**Exercise prompt:** Copy out, precisely as given, the lines from the line with "unitOffline | notPermitted" to the end of the entries that follow.

..........

/-- Kind codes (R183). -/
def ReqKind.code : ReqKind → Byte
  | .loadUnit => 0x01
  | .loadRiser => 0x02
  | .loadStation => 0x03
  | .loadLine => 0x04
  | .loadTower => 0x05
  | .readConfig => 0x06
  | .startRun => 0x10
  | .stopRun => 0x11
  | .restart => 0x12
  | .stationReading => 0x20
  | .setSetpoint => 0x21
  | .setOverride => 0x22
  | .lockRiser => 0x23
  | .readUnit => 0x30
  | .readRiser => 0x31
  | .readStation => 0x32
  | .readBudget => 0x33
  | .readStatus => 0x34
  | .setNoticeMask => 0x40
  | .flushNotices => 0x41
  | .clearFlags => 0x42
  | .postMail => 0x50
  | .takeMail => 0x51
  | .cancelMail => 0x52

/-- Every request kind. -/
def ReqKind.all : List ReqKind :=
  [.loadUnit, .loadRiser, .loadStation, .loadLine, .loadTower, .readConfig, .startRun, .stopRun, .restart,
   .stationReading, .setSetpoint, .setOverride, .lockRiser, .readUnit, .readRiser, .readStation, .readBudget,
   .readStatus, .setNoticeMask, .flushNotices, .clearFlags, .postMail, .takeMail, .cancelMail]

/-- Whether a kind code is that of a request; the codes of ACCEPT, REFUSE and NOTICE are not (R170). -/
def isRequestCode (c : Byte) : Bool := ReqKind.all.any fun k => k.code == c

/-- Whether the catalogue allows this body length (R173). -/
def ReqKind.lengthOk (k : ReqKind) (n : Nat) : Bool :=
  match k with
  | .loadUnit => n == 24
  | .loadRiser => n == 11
  | .loadStation => n == 4
  | .loadLine => n == 5
  | .loadTower => n == 14
  | .readConfig => n == 2
  | .startRun => n == 1
  | .stopRun => n == 0
  | .restart => n == 0
  | .stationReading => n == 7
  | .setSetpoint => n == 3
  | .setOverride => n == 3
  | .lockRiser => n == 2
  | .readUnit => n == 1
  | .readRiser => n == 1
  | .readStation => n == 1
  | .readBudget => n == 0
  | .readStatus => n == 0
  | .setNoticeMask => n == 1
  | .flushNotices => n == 0
  | .clearFlags => n == 1
  | .postMail => 2 ≤ n && n ≤ 33
  | .takeMail => n == 0
  | .cancelMail => n == 0

/-- Whether the request is taken in this operating state (R173). -/
def ReqKind.allowed (k : ReqKind) (o : OpState) : Bool :=
  match k with
  | .loadUnit | .loadRiser | .loadStation | .loadLine | .loadTower | .startRun => o == .config
  | .stopRun | .stationReading | .setOverride | .lockRiser | .readUnit | .readRiser | .readStation | .readBudget
  | .postMail => o != .config
  | .readConfig | .restart | .setSetpoint | .readStatus | .setNoticeMask | .flushNotices | .clearFlags | .takeMail
  | .cancelMail => true

/-- Refusal reasons (R172). -/
inductive Reason where
  | frameLength | unknownKind | wrongState | outOfRange | noSuchItem | configInvalid | busy | unitOffline | notPermitted
deriving DecidableEq, Repr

..........

**Solution for this problem:**
  | frameLength | unknownKind | wrongState | outOfRange | noSuchItem | configInvalid | busy | unitOffline | notPermitted
deriving DecidableEq, Repr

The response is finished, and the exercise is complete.